Two airplanes and a ferry have been hijacked and headed across the Florida
Straits in the past month by fleeing Cubans. The ferry ran out of gas not far
from the Cuban coast. The airplane hijackers are awaiting prosecution in
Florida.
As for the crackdown, described as the harshest in a decade, University of
Miami professor of international studies Jaime Suchlicki theorized that Castro
might be trying to arrange a trade for five Cuban spies in a U.S. jail while the
world's attention is focused on Iraq.
"It is clear that this is not a reaction to the U.S. actions in Cuba or (the
U.S.) distributing propaganda," Suchlicki told the Associated Press. "This is
Fidel preparing for something and taking advantage of the international
situation."
None of which is good for international trade, Kavulich said. "The business
community has always attempted to maintain a substantial distance between
politics and commerce. The happenings during the last month have made managing
that distance more difficult."
How a post-Fidel era may unfold is anyone's guess.

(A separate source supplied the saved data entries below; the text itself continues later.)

-- ==== Sys2Proof/Laws/State.lean ====
section
/-!
SUPPORT. What each update of the state leaves as it was, field by field, and what it makes read: so that no later proof
unfolds an update.
-/

namespace Sys2Proof.Machine

open Sys2Proof

/-! ## The state -/

@[simp] theorem State.setChair_mem (s : State) (ch : Nat) (x : Chair) : (s.setChair ch x).mem = s.mem := rfl
@[simp] theorem State.setChair_deep (s : State) (ch : Nat) (x : Chair) : (s.setChair ch x).deep = s.deep := rfl
@[simp] theorem State.setChair_pages (s : State) (ch : Nat) (x : Chair) : (s.setChair ch x).pages = s.pages := rfl
@[simp] theorem State.setChair_frames (s : State) (ch : Nat) (x : Chair) : (s.setChair ch x).frames = s.frames := rfl
@[simp] theorem State.setChair_ctxs (s : State) (ch : Nat) (x : Chair) : (s.setChair ch x).ctxs = s.ctxs := rfl
@[simp] theorem State.setChair_dies (s : State) (ch : Nat) (x : Chair) : (s.setChair ch x).dies = s.dies := rfl
@[simp] theorem State.setChair_links (s : State) (ch : Nat) (x : Chair) : (s.setChair ch x).links = s.links := rfl
@[simp] theorem State.setChair_net (s : State) (ch : Nat) (x : Chair) : (s.setChair ch x).net = s.net := rfl
@[simp] theorem State.setChair_pktNum (s : State) (ch : Nat) (x : Chair) : (s.setChair ch x).pktNum = s.pktNum := rfl
@[simp] theorem State.setChair_pairs (s : State) (ch : Nat) (x : Chair) : (s.setChair ch x).pairs = s.pairs := rfl
@[simp] theorem State.setChair_losses (s : State) (ch : Nat) (x : Chair) : (s.setChair ch x).losses = s.losses := rfl
@[simp] theorem State.setChair_lossNum (s : State) (ch : Nat) (x : Chair) : (s.setChair ch x).lossNum = s.lossNum := rfl
@[simp] theorem State.setChair_waves (s : State) (ch : Nat) (x : Chair) : (s.setChair ch x).waves = s.waves := rfl
@[simp] theorem State.setChair_waveNum (s : State) (ch : Nat) (x : Chair) : (s.setChair ch x).waveNum = s.waveNum := rfl
@[simp] theorem State.setChair_stopped (s : State) (ch : Nat) (x : Chair) : (s.setChair ch x).stopped = s.stopped := rfl
@[simp] theorem State.setChair_binds (s : State) (ch : Nat) (x : Chair) : (s.setChair ch x).binds = s.binds := rfl
@[simp] theorem State.setChair_agenda (s : State) (ch : Nat) (x : Chair) : (s.setChair ch x).agenda = s.agenda := rfl
@[simp] theorem State.setChair_tick (s : State) (ch : Nat) (x : Chair) : (s.setChair ch x).tick = s.tick := rfl
@[simp] theorem State.setChair_act (s : State) (ch : Nat) (x : Chair) : (s.setChair ch x).act = s.act := rfl

@[simp] theorem State.updChair_mem (s : State) (ch : Nat) (f : Chair → Chair) : (s.updChair ch f).mem = s.mem := rfl
@[simp] theorem State.updChair_deep (s : State) (ch : Nat) (f : Chair → Chair) : (s.updChair ch f).deep = s.deep := rfl
@[simp] theorem State.updChair_pages (s : State) (ch : Nat) (f : Chair → Chair) : (s.updChair ch f).pages = s.pages := rfl
@[simp] theorem State.updChair_frames (s : State) (ch : Nat) (f : Chair → Chair) : (s.updChair ch f).frames = s.frames := rfl
@[simp] theorem State.updChair_ctxs (s : State) (ch : Nat) (f : Chair → Chair) : (s.updChair ch f).ctxs = s.ctxs := rfl
@[simp] theorem State.updChair_dies (s : State) (ch : Nat) (f : Chair → Chair) : (s.updChair ch f).dies = s.dies := rfl
@[simp] theorem State.updChair_links (s : State) (ch : Nat) (f : Chair → Chair) : (s.updChair ch f).links = s.links := rfl
@[simp] theorem State.updChair_net (s : State) (ch : Nat) (f : Chair → Chair) : (s.updChair ch f).net = s.net := rfl
@[simp] theorem State.updChair_pktNum (s : State) (ch : Nat) (f : Chair → Chair) : (s.updChair ch f).pktNum = s.pktNum := rfl
@[simp] theorem State.updChair_pairs (s : State) (ch : Nat) (f : Chair → Chair) : (s.updChair ch f).pairs = s.pairs := rfl
@[simp] theorem State.updChair_losses (s : State) (ch : Nat) (f : Chair → Chair) : (s.updChair ch f).losses = s.losses := rfl
@[simp] theorem State.updChair_lossNum (s : State) (ch : Nat) (f : Chair → Chair) : (s.updChair ch f).lossNum = s.lossNum := rfl
@[simp] theorem State.updChair_waves (s : State) (ch : Nat) (f : Chair → Chair) : (s.updChair ch f).waves = s.waves := rfl
@[simp] theorem State.updChair_waveNum (s : State) (ch : Nat) (f : Chair → Chair) : (s.updChair ch f).waveNum = s.waveNum := rfl
@[simp] theorem State.updChair_stopped (s : State) (ch : Nat) (f : Chair → Chair) : (s.updChair ch f).stopped = s.stopped := rfl
@[simp] theorem State.updChair_binds (s : State) (ch : Nat) (f : Chair → Chair) : (s.updChair ch f).binds = s.binds := rfl
@[simp] theorem State.updChair_agenda (s : State) (ch : Nat) (f : Chair → Chair) : (s.updChair ch f).agenda = s.agenda := rfl
@[simp] theorem State.updChair_tick (s : State) (ch : Nat) (f : Chair → Chair) : (s.updChair ch f).tick = s.tick := rfl
@[simp] theorem State.updChair_act (s : State) (ch : Nat) (f : Chair → Chair) : (s.updChair ch f).act = s.act := rfl

@[simp] theorem State.setCore_mem (s : State) (ch c : Nat) (y : Core) : (s.setCore ch c y).mem = s.mem := rfl
@[simp] theorem State.setCore_deep (s : State) (ch c : Nat) (y : Core) : (s.setCore ch c y).deep = s.deep := rfl
@[simp] theorem State.setCore_pages (s : State) (ch c : Nat) (y : Core) : (s.setCore ch c y).pages = s.pages := rfl
@[simp] theorem State.setCore_frames (s : State) (ch c : Nat) (y : Core) : (s.setCore ch c y).frames = s.frames := rfl
@[simp] theorem State.setCore_ctxs (s : State) (ch c : Nat) (y : Core) : (s.setCore ch c y).ctxs = s.ctxs := rfl
@[simp] theorem State.setCore_dies (s : State) (ch c : Nat) (y : Core) : (s.setCore ch c y).dies = s.dies := rfl
@[simp] theorem State.setCore_links (s : State) (ch c : Nat) (y : Core) : (s.setCore ch c y).links = s.links := rfl
@[simp] theorem State.setCore_net (s : State) (ch c : Nat) (y : Core) : (s.setCore ch c y).net = s.net := rfl
@[simp] theorem State.setCore_pktNum (s : State) (ch c : Nat) (y : Core) : (s.setCore ch c y).pktNum = s.pktNum := rfl
@[simp] theorem State.setCore_pairs (s : State) (ch c : Nat) (y : Core) : (s.setCore ch c y).pairs = s.pairs := rfl
@[simp] theorem State.setCore_losses (s : State) (ch c : Nat) (y : Core) : (s.setCore ch c y).losses = s.losses := rfl
@[simp] theorem State.setCore_lossNum (s : State) (ch c : Nat) (y : Core) : (s.setCore ch c y).lossNum = s.lossNum := rfl
@[simp] theorem State.setCore_waves (s : State) (ch c : Nat) (y : Core) : (s.setCore ch c y).waves = s.waves := rfl
@[simp] theorem State.setCore_waveNum (s : State) (ch c : Nat) (y : Core) : (s.setCore ch c y).waveNum = s.waveNum := rfl
@[simp] theorem State.setCore_stopped (s : State) (ch c : Nat) (y : Core) : (s.setCore ch c y).stopped = s.stopped := rfl
@[simp] theorem State.setCore_binds (s : State) (ch c : Nat) (y : Core) : (s.setCore ch c y).binds = s.binds := rfl
@[simp] theorem State.setCore_agenda (s : State) (ch c : Nat) (y : Core) : (s.setCore ch c y).agenda = s.agenda := rfl
@[simp] theorem State.setCore_tick (s : State) (ch c : Nat) (y : Core) : (s.setCore ch c y).tick = s.tick := rfl
@[simp] theorem State.setCore_act (s : State) (ch c : Nat) (y : Core) : (s.setCore ch c y).act = s.act := rfl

While several observers
say future government leaders are unlikely to throw open the doors to capitalism
in the way the former Soviet Union did, the international support and interest
Cuba enjoyed may not be so forthcoming.
Some foreign governments that had extended economic or political largesse to
the island as a way of taking jabs at the United States might be less interested
when Fidel, with his political star power, is no longer on the scene, said a
Washington-based analyst who spoke on condition of anonymity.
"They just help Cuba because it annoys the hell out of the U.S.," he said.